Author’s Note: If you would like to make a Christmas cake, you might try this recipe from Martha Washington, who was herself an exemplary military spouse. Many thanks to Mount Vernon for sharing this recipe! Great Cake · George Washington’s Mount Vernon. 

 

Editor’s Note: The command team at Mission:Milspouse are so grateful for Anna’s committment to bring awareness to the strong spouses who blazed the trail for us. If you would like to read more of her work, please check out her  M:M Author Page.

 

 

Citations:

Roe, Frances M. A. Army Letters from an Officer’s Wife, 1871-1888. Teddington, Middlesex, England: Echo Library, 2007.

“Great Cake.” Mount Vernon Inn Restaurant. Accessed December 10, 2023. https://www.mountvernon.org/inn/recipes/article/great-cake/. 

Image Citations: 

Nast,Thomas. “Santa Claus’s Mail.” Harper’s Weekly. New York. December 30, 1871. https://archive.org/details/sim_harpers-weekly_1871-12-30_15_783/mode/1up.

Ehninger, John Whetten Ehninger, “The Christmas Tree.” Harper’s Bazaar. January 1, 1870. https://en.m.wikipedia.org/wiki/File:1870_ChristmasTree_byEhninger_HarpersBazaar.jpeg.

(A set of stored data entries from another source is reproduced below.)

-- ==== Sys2Proof/Proofs/SbcAndFlags.lean ====
section
/-! Instructions that the spec decides itself (92_eei_decisions.md D8, D9, D14 to D16): SBC, TXS, the branches, and the
flag instructions. -/

namespace Sys2Proof.Machine

open Sys2Proof.Claims

/-! SBC adds the complement of `M` (R135, D9), known by its numbers. -/

theorem complement_toNat (m : Byte) : (m ^^^ 0xFF#8).toNat = 255 - m.toNat := by
  have hnot : m ^^^ 0xFF#8 = ~~~m := BitVec.xor_allOnes
  rw [hnot, BitVec.toNat_not]

theorem complement_toInt (m : Byte) : (m ^^^ 0xFF#8).toInt = -1 - m.toInt := by
  have hm := m.isLt
  rw [BitVec.toInt_eq_toNat_cond, BitVec.toInt_eq_toNat_cond, complement_toNat]
  split <;> split <;> omega

/-- R135: the result is the difference less the borrow, modulo 256. -/
theorem sbc_value_toNat (a m : Byte) (c : Bool) : ((adc a (m ^^^ 0xFF#8) c).value.toNat : Int) =
    ((a.toNat : Int) - m.toNat - (1 - (c.toNat : Int))) % 256 := by
  have hm := m.isLt
  rw [adc_value_toNat, complement_toNat]
  omega

/-- R135: the carry says that there is no borrow. -/
theorem sbc_c_iff (a m : Byte) (c : Bool) : (adc a (m ^^^ 0xFF#8) c).c = true ↔
    (m.toNat : Int) + (1 - (c.toNat : Int)) ≤ a.toNat := by
  have hm := m.isLt
  rw [adc_c_iff, complement_toNat]
  omega

/-- R135: `V` is signed overflow of the difference. -/
theorem sbc_v_iff_overflow (a m : Byte) (c : Bool) : (adc a (m ^^^ 0xFF#8) c).v = true ↔
    a.toInt - m.toInt - (1 - (c.toNat : Int)) < -128 ∨ 127 < a.toInt - m.toInt - (1 - (c.toNat : Int)) := by
  rw [adc_v_iff_overflow, complement_toInt]
  omega

/-- Settles O22: every form of SBC is `addOp` of the complement of its operand value. -/
theorem sbcSubtractsWithBorrow : Obligations.SbcSubtractsWithBorrow := by
  unfold Obligations.SbcSubtractsWithBorrow
  refine fun i s h => ⟨row_mem_of_mnemonic h, ?_⟩
  obtain ⟨src, hm, he⟩ := exec_sbc h
  refine ⟨src.value s, _, operandValue_of_source_mode hm s, ((he s).trans (sbcOp_eq src s)).trans (addOp_eq s _ _), ?_,
    sbc_value_toNat _ _ _, sbc_c_iff _ _ _, sbc_v_iff_overflow _ _ _⟩
  rw [length_of_source_mode hm, zeroOf_eq, signOf]

/-- Settles O31: `txsWith_eq`, and the default has TXS_SETS_NZ set. -/
theorem txsFollowsItsParameter : Obligations.TxsFollowsItsParameter := by
  unfold Obligations.TxsFollowsItsParameter
  refine fun c s => ⟨rfl, congrArg Host.Outcome.next ?_, next_setNZ_advance (s.setSp s.x) s.x⟩
  rw [txsWith_eq, zeroOf_eq]
  rfl

/-- R191: a branch on a clear flag. -/
theorem branchesWhen_clear {i : Instr} {s : State} {flag : Bool} {d : Byte} (he : exec i s = branchOp (!flag) d s) :
    BranchesWhen i d (flag = false) s := by
  have hclear : ((!flag) = true) = (flag = false) := by rw [Bool.not_eq_true']
  exact hclear ▸ branchesWhen_of_branchOp he

/-- Settles O35: each branch is `branchOp` of its flag, set or clear. -/
theorem branchesFollowTheirFlag : Obligations.BranchesFollowTheirFlag := by
  unfold Obligations.BranchesFollowTheirFlag
  exact fun d s =>
    ⟨⟨rfl, branchesWhen_clear rfl⟩, ⟨rfl, branchesWhen_of_branchOp rfl⟩,
      ⟨rfl, branchesWhen_clear rfl⟩, ⟨rfl, branchesWhen_of_branchOp rfl⟩,
      ⟨rfl, branchesWhen_clear rfl⟩, ⟨rfl, branchesWhen_of_branchOp rfl⟩,
      ⟨rfl, branchesWhen_clear rfl⟩, ⟨rfl, branchesWhen_of_branchOp rfl⟩⟩

/-- Settles O42: each arm of `exec` writes its flag and adds one to `PC`. -/
theorem flagInstructionsWriteOneFlag : Obligations.FlagInstructionsWriteOneFlag := by
  unfold Obligations.FlagInstructionsWriteOneFlag
  exact fun s => ⟨⟨rfl, rfl⟩, ⟨rfl, rfl⟩, ⟨rfl, rfl⟩, ⟨rfl, rfl⟩, ⟨rfl, rfl⟩, ⟨rfl, rfl⟩, ⟨rfl, rfl⟩, ⟨rfl, rfl⟩⟩

end Sys2Proof.Machine
end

“Traditional American Fruit Cake with Nuts.” Wikipedia. Accessed December 10, 2023. https://en.wikipedia.org/wiki/Fruitcake – /media/File:Traditional_fruitcake.jpg.

 

 

Author

  • Anna Fitzpatrick Layer

    Anna Fitzpatrick Layer is an Army wife, a mother of two young children, and a historian. Anna met the love of her life, Jacob, while studying history at Cedarville University. Life took her and Jacob in different directions after graduation, during which period Anna obtained an MA in History from Villanova University. During grad school, she and Jacob reconnected and began dating again – even though he was deployed to the Middle East at the time! She and Jacob married in 2016, at which point Anna joined Jacob at Fort Riley, Kansas. In addition to Fort Riley, they have been stationed at Fort Huachuca, Arizona; Fort Cavazos, Texas; Fort Meade, Maryland; and Fort Leavenworth, Kansas. Anna truly loves the adventure of military life and the chance it provides to explore new places! She has found great joy in getting to know other military spouses and in forging friendships by sharing the blessings and trials of military life. In addition to being an Army wife, Anna worked as an online history teacher for several years before becoming a mother. Now, she and Jacob have a three year old little girl, a 6 month old baby boy, and a Golden Retriever who thinks she’s the firstborn child. Anna continues to pursue her passion for history by researching the American Revolution and the Civil War and by collecting (and trying to find the time to read) as many history books as her patient husband will happily move. Besides her love of history, Anna also enjoys playing the harp, baking way too many sweets, studying the Bible, cuddling her Golden Retriever, knitting, and most of all spending time with her family.